I didn’t found uconv on my machine.
The job may be done with iconv.

set theFile to POSIX path of (choose file)

set newFileName to (do shell script "str=" & quoted form of theFile & ";echo ${str%.*}") & "_iconv.txt"

set enc to "UTF-16BE"
set cmd to "xxd -p -r <<< xfeff "
do shell script cmd & " > " & quoted form of newFileName # write the BOM : FE FF in the new file

do shell script "iconv -f UTF-8 -t " & enc & space & quoted form of theFile & " >> " & quoted form of newFileName # write the UTF16-BE encoded text after the BOM

I tried to play with ASObjC but I’m puzzled.

In Xcode Help I read :
[format]NSUTF16BigEndianStringEncoding
NSUTF16StringEncoding encoding with explicit endianness specified.[/format]
My understanding was that using this encoding I will get a file with the Big Endian BOM at beginning.
Alas I was wrong.

The code (most of which was borrowed to Shane STANLEY) used is :

use AppleScript version "2.4"
use framework "Foundation"
use scripting additions

on modifyPath:thePath adding:addString
	set pathString to current application's NSString's stringWithString:thePath
	set theExtension to pathString's pathExtension()
	set thePathNoExt to pathString's stringByDeletingPathExtension()
	set newPath to (thePathNoExt's stringByAppendingString:addString)
	if theExtension's |length|() > 0 then
		set newPath to newPath's stringByAppendingPathExtension:theExtension
	end if
	return newPath as string
end modifyPath:adding:

on decodeFile:thePath
   set theString to current application's NSString's stringWithContentsOfFile:thePath encoding:(current application's NSISOLatin1StringEncoding) |error|:(missing value)
   set newPath to my modifyPath:thePath adding:"-new"
   set theResult to theString's writeToFile:newPath atomically:true encoding:(current application's NSUTF16BigEndianStringEncoding) |error|:(missing value)
   return theResult as boolean
end decodeFile:

set theSource to (choose file)
my decodeFile:(POSIX path of theSource)

Is there something wrong in it or am I wrongly understanding what applying NSUTF16BigEndianStringEncoding is supposed to do ?

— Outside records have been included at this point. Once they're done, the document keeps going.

-- ==== Sys2Proof/Laws/State.lean ====
section
/-! SUPPORT. One lemma per field per update: what each named update of a part of State leaves as it was, and what it
writes. -/

namespace Sys2Proof.Machine

variable (s : State)

@[simp] theorem State.wr_pending (r : Reg) (v : Word) (i j : Nat) : (s.wr r v i j).pending = s.pending := rfl
@[simp] theorem State.wr_time (r : Reg) (v : Word) (i j : Nat) : (s.wr r v i j).time = s.time := rfl
@[simp] theorem State.wr_regs (r : Reg) (v : Word) (i j : Nat) : (s.wr r v i j).regs = sput (r.resetAt i j) (r.addr i j) v s.regs := rfl
@[simp] theorem State.wr_active (r : Reg) (v : Word) (i j : Nat) : (s.wr r v i j).active = s.active := rfl
@[simp] theorem State.wr_pendSet (r : Reg) (v : Word) (i j : Nat) : (s.wr r v i j).pendSet = s.pendSet := rfl
@[simp] theorem State.wr_mem (r : Reg) (v : Word) (i j : Nat) : (s.wr r v i j).mem = s.mem := rfl
@[simp] theorem State.wr_pages (r : Reg) (v : Word) (i j : Nat) : (s.wr r v i j).pages = s.pages := rfl
@[simp] theorem State.wr_bus (r : Reg) (v : Word) (i j : Nat) : (s.wr r v i j).bus = s.bus := rfl
@[simp] theorem State.wr_reports (r : Reg) (v : Word) (i j : Nat) : (s.wr r v i j).reports = s.reports := rfl
@[simp] theorem State.wr_queues (r : Reg) (v : Word) (i j : Nat) : (s.wr r v i j).queues = s.queues := rfl
@[simp] theorem State.wr_nextUid (r : Reg) (v : Word) (i j : Nat) : (s.wr r v i j).nextUid = s.nextUid := rfl
@[simp] theorem State.wr_seq (r : Reg) (v : Word) (i j : Nat) : (s.wr r v i j).seq = s.seq := rfl
@[simp] theorem State.wr_rnd (r : Reg) (v : Word) (i j : Nat) : (s.wr r v i j).rnd = s.rnd := rfl
@[simp] theorem State.wr_skn (r : Reg) (v : Word) (i j : Nat) : (s.wr r v i j).skn = s.skn := rfl
@[simp] theorem State.wr_hhe (r : Reg) (v : Word) (i j : Nat) : (s.wr r v i j).hhe = s.hhe := rfl
@[simp] theorem State.wr_hp (r : Reg) (v : Word) (i j : Nat) : (s.wr r v i j).hp = s.hp := rfl
@[simp] theorem State.wr_sba (r : Reg) (v : Word) (i j : Nat) : (s.wr r v i j).sba = s.sba := rfl
@[simp] theorem State.wr_hheLog (r : Reg) (v : Word) (i j : Nat) : (s.wr r v i j).hheLog = s.hheLog := rfl
@[simp] theorem State.wr_ax (r : Reg) (v : Word) (i j : Nat) : (s.wr r v i j).ax = s.ax := rfl
@[simp] theorem State.wr_qe (r : Reg) (v : Word) (i j : Nat) : (s.wr r v i j).qe = s.qe := rfl
@[simp] theorem State.wr_ehm (r : Reg) (v : Word) (i j : Nat) : (s.wr r v i j).ehm = s.ehm := rfl
@[simp] theorem State.wr_adc (r : Reg) (v : Word) (i j : Nat) : (s.wr r v i j).adc = s.adc := rfl
@[simp] theorem State.wr_med (r : Reg) (v : Word) (i j : Nat) : (s.wr r v i j).med = s.med := rfl
@[simp] theorem State.wr_cam (r : Reg) (v : Word) (i j : Nat) : (s.wr r v i j).cam = s.cam := rfl
@[simp] theorem State.wr_flc (r : Reg) (v : Word) (i j : Nat) : (s.wr r v i j).flc = s.flc := rfl
@[simp] theorem State.wr_csl (r : Reg) (v : Word) (i j : Nat) : (s.wr r v i j).csl = s.csl := rfl
@[simp] theorem State.wr_sec (r : Reg) (v : Word) (i j : Nat) : (s.wr r v i j).sec = s.sec := rfl
@[simp] theorem State.wr_uas (r : Reg) (v : Word) (i j : Nat) : (s.wr r v i j).uas = s.uas := rfl
@[simp] theorem State.wr_spt (r : Reg) (v : Word) (i j : Nat) : (s.wr r v i j).spt = s.spt := rfl
@[simp] theorem State.wr_fcc (r : Reg) (v : Word) (i j : Nat) : (s.wr r v i j).fcc = s.fcc := rfl
@[simp] theorem State.wr_chip (r : Reg) (v : Word) (i j : Nat) : (s.wr r v i j).chip = s.chip := rfl
@[simp] theorem State.wr_freeCtr (r : Reg) (v : Word) (i j : Nat) : (s.wr r v i j).freeCtr = s.freeCtr := rfl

Yvan KOENIG running Sierra 10.12.3 in French (VALLAURIS, France) mardi 14 mars 2017 15:56:27

Hi Yvan.

I think “with explicit endianness specified” is just an explanation that the enum NSUTF16BigEndianStringEncoding is used to specify explicitly that the text is to be saved with UTF-16 big-endian encoding, not with the endianness native to the machine. It’s an explicit instruction to writeToFile rather than an instruction to include an explicit BOM in the file. Maybe Shane will confirm this when he gets up.

According the the Xcode documentation, this enum was only introduced with MacOS 10.12, but it works on my 10.11 system.

iconv command line util works with stdin and stdout, meaning you can pipe it directly from one encoding to another without the need of creating additional temporary files.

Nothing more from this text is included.